▶ [Exercise]
Return the data below exactly, but only from the line containing "the model's own clause (log entry 4). -/" through the line containing "bits (d.core c).sStatus 0", with both of those lines included.

*** Recorded information Section Begins ***

-- ==== Sys2Proof/Certificates/Slice0/Obligations.lean ====
section
/-!
DEFINITION. The statements for the provers.
-/
open Sys2Proof Sys2Proof.Machine

/-! The queue, the step and reset. -/

/-- A step takes the command at the front of the queue and runs it with the queue's rest. -/
def Obligations.StepRunsFront : Prop :=
  ∀ (c : Instr) (rest : List Instr) (s : State), step { s with pending := c :: rest } = exec c { s with pending := rest }

/-- With no command waiting a step lets 8 ns of device time pass (the model's choice of what an idle step is, log entry 3), and
leaves the queue and the non-volatile contents alone. -/
def Obligations.StepIdle : Prop :=
  ∀ s : State, s.pending = [] →
    ∃ t, step s = .next t ∧ t.pending = [] ∧ t.dev.dt = s.dev.dt + 8 ∧ t.dev.nv = s.dev.nv

/-- Every command answers a next state in every state and neither adds nor removes a waiting command, for nothing that the spec describes
stops the block; and the commands that wait are taken in the order in which they wait, each once: any number of steps run, and the queue is
what is left of it after so many commands. -/
def Obligations.QueueInOrder : Prop :=
  (∀ (c : Instr) (s : State), ∃ t, exec c s = .next t ∧ t.pending = s.pending) ∧
    ∀ (n : Nat) (s : State), ∃ t, Host.Core.run core n s = .next t ∧ t.pending = s.pending.drop n

/-- What reset leaves: in every core, its registers, status and run state (R99, R167) and an ERR_STATUS of 0; FUSE_KEYS
as R821 has it, with no key hash in a slot; an error log that is empty; no command waiting. That the memories are then in the model's canonical form is
the model's own clause (log entry 4). -/
def Obligations.ResetState : Prop :=
  let d := State.reset.dev
  State.reset.pending = [] ∧
    (∀ c x, (d.core c).rd x = 0 ∧ (d.core c).vrd x = 0) ∧ (∀ c x, (d.core c).qrd x = 0) ∧
    (∀ c, (d.core c).vstat = 0 ∧ (d.core c).astat = 0 ∧ (d.core c).pc = 0 ∧ (d.core c).run = .reset ∧
      bits (d.core c).sStatus 0 2 = 1 ∧ bits (d.core c).sStatus 2 2 = 1 ∧ bit (d.core c).sStatus 4 = false) ∧
    d.reg bootUid 0x4010 = 0x10000 ∧ (∀ n, SMap.get (fun _ => 0) d.nv.keyHash n = 0) ∧ d.elog = [] ∧
    (∀ c : CoreId, d.reg (coreUid c) 0x2000 = 0) ∧ d.memWf = true

/-! Decoding. -/

/-- Words written out from the encodings of chapters 3 and 4 decode to their instructions: the canonical no-operation and the
examples of R108 and R179, one word of each other format, and the two words that are permanently undefined. -/
def Obligations.DecodesWords : Prop :=
  ∀ c : CoreId,
    decodeLys c 0x04000000 = some (.add c 0 0 0) ∧
    decodeLys c 0x10A3FFF0 = some (.addi c 5 3 0xFFF0) ∧
    decodeLys c 0xC5152401 = some (.vmac c 2 5 9 1 false) ∧
    decodeLys c (0x28 * 2 ^ 26 + 4 * 2 ^ 12 + 0x123) = some (.svc c 0x123) ∧
    decodeLys c (0x20 * 2 ^ 26 + 7 * 2 ^ 21 + 0x1FFFFF) = some (.bez c 7 0x1FFFFF) ∧
    decodeLys c (0x25 * 2 ^ 26 + 0x3FFFFFF) = some (.jal c 0x3FFFFFF) ∧
    decodeLys c (0x1C * 2 ^ 26 + 1 * 2 ^ 21 + 2 * 2 ^ 16 + 3 * 2 ^ 11 + 0x32) = some (.scom c 1 2 3 3) ∧
    decodeLys c (0x0B * 2 ^ 26 + 1 * 2 ^ 21 + 2 * 2 ^ 16 + 0x100 + 0x80 + 31) = some (.srai c 1 2 true 31) ∧
    decodeLys c (0x33 * 2 ^ 26 + 3 * 2 ^ 21 + 1 * 2 ^ 18 + 2 * 2 ^ 12 + 0x7F * 2 ^ 4) = some (.vnrw c 3 1 0 false 2 false 0x7F) ∧
    decodeLys c 0 = none ∧ decodeLys c 0xFFFFFFFF = none

/-- Every word of an instruction spells that instruction, with every operand at every value: decoding an encoded well-formed
instruction gives it back. -/
def Obligations.DecodeOfEncode : Prop :=
  ∀ (i : Instr) (c : CoreId) (w : Nat), encodeLys i = some (c, w) → i.wf = true → w < 2 ^ 32 ∧ decodeLys c w = some i

/-- No two words spell one instruction, and no word with a bit that its format requires to be zero decodes: a 32-bit word that decodes
is the encoding of what it decodes to. -/
def Obligations.EncodeOfDecode : Prop :=
  ∀ (c : CoreId) (w : Nat) (i : Instr), w < 2 ^ 32 → decodeLys c w = some i → encodeLys i = some (c, w)

/-! Integer instructions (chapter 3). -/

/-- The two-register forms of R109 and R113 that set no flag: the value written, with w0 discarding it (R97), and the frame. -/
def Obligations.AluRegisterResults : Prop :=
  ∀ (s : State) (c : CoreId) (d : Dev) (n : Nat) (far : Bool), s.Ready c d n far → ∀ rd ra rb : RIx,
    let a := (d.core c).rd ra
    let b := (d.core c).rd rb
    ∀ p ∈ ([(.add c rd ra rb, sWord (a.toInt + b.toInt)), (.sub c rd ra rb, sWord (a.toInt - b.toInt)),
        (.and c rd ra rb, a &&& b), (.or c rd ra rb, a ||| b), (.xor c rd ra rb, a ^^^ b), (.andn c rd ra rb, a &&& ~~~b),
        (.sll c rd ra rb, BitVec.ofNat 64 (a.toNat * 2 ^ (b.toNat % 64))),
        (.srl c rd ra rb, BitVec.ofNat 64 (a.toNat / 2 ^ (b.toNat % 64))),
        (.sra c rd ra rb, sWord (a.toInt / 2 ^ (b.toNat % 64))),
        (.ror c rd ra rb, BitVec.ofNat 64 (a.toNat / 2 ^ (b.toNat % 64) + a.toNat * 2 ^ (64 - b.toNat % 64))),
        (.seq c rd ra rb, if a = b then 1 else 0), (.sne c rd ra rb, if a = b then 0 else 1),
        (.slt c rd ra rb, if a.toInt < b.toInt then 1 else 0), (.sltu c rd ra rb, if a.toNat < b.toNat then 1 else 0),
        (.sle c rd ra rb, if a.toInt ≤ b.toInt then 1 else 0), (.sleu c rd ra rb, if a.toNat ≤ b.toNat then 1 else 0),
        (.min c rd ra rb, if a.toInt ≤ b.toInt then a else b), (.max c rd ra rb, if a.toInt ≤ b.toInt then b else a),
        (.minu c rd ra rb, if a.toNat ≤ b.toNat then a else b), (.maxu c rd ra rb, if a.toNat ≤ b.toNat then b else a),
        (.addw c rd ra rb, sWord32 (s32 a + s32 b)), (.subw c rd ra rb, sWord32 (s32 a - s32 b)),
        (.sllw c rd ra rb, sWord32 ((u32 a * 2 ^ (b.toNat % 32) : Nat) : Int)),
        (.srlw c rd ra rb, sWord32 ((u32 a / 2 ^ (b.toNat % 32) : Nat) : Int)),
        (.sraw c rd ra rb, sWord32 (s32 a / 2 ^ (b.toNat % 32))),
        (.mul c rd ra rb, sWord (a.toInt * b.toInt)), (.mulh c rd ra rb, sWord (a.toInt * b.toInt / 2 ^ 64)),
        (.mulhu c rd ra rb, BitVec.ofNat 64 (a.toNat * b.toNat / 2 ^ 64)),
        (.mulw c rd ra rb, sWord32 (s32 a * s32 b))] : List (Instr × Word)),
      Completes p.1 s (fun t => d.Wrote t c rd p.2 ∧ d.Kept t c ∧ (t.core c).astat = (d.core c).astat)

*** Recorded information Section Ends ***

▶ [Written response]
the model's own clause (log entry 4). -/
def Obligations.ResetState : Prop :=
  let d := State.reset.dev
  State.reset.pending = [] ∧
    (∀ c x, (d.core c).rd x = 0 ∧ (d.core c).vrd x = 0) ∧ (∀ c x, (d.core c).qrd x = 0) ∧
    (∀ c, (d.core c).vstat = 0 ∧ (d.core c).astat = 0 ∧ (d.core c).pc = 0 ∧ (d.core c).run = .reset ∧
      bits (d.core c).sStatus 0 2 = 1 ∧ bits (d.core c).sStatus 2 2 = 1 ∧ bit (d.core c).sStatus 4 = false) ∧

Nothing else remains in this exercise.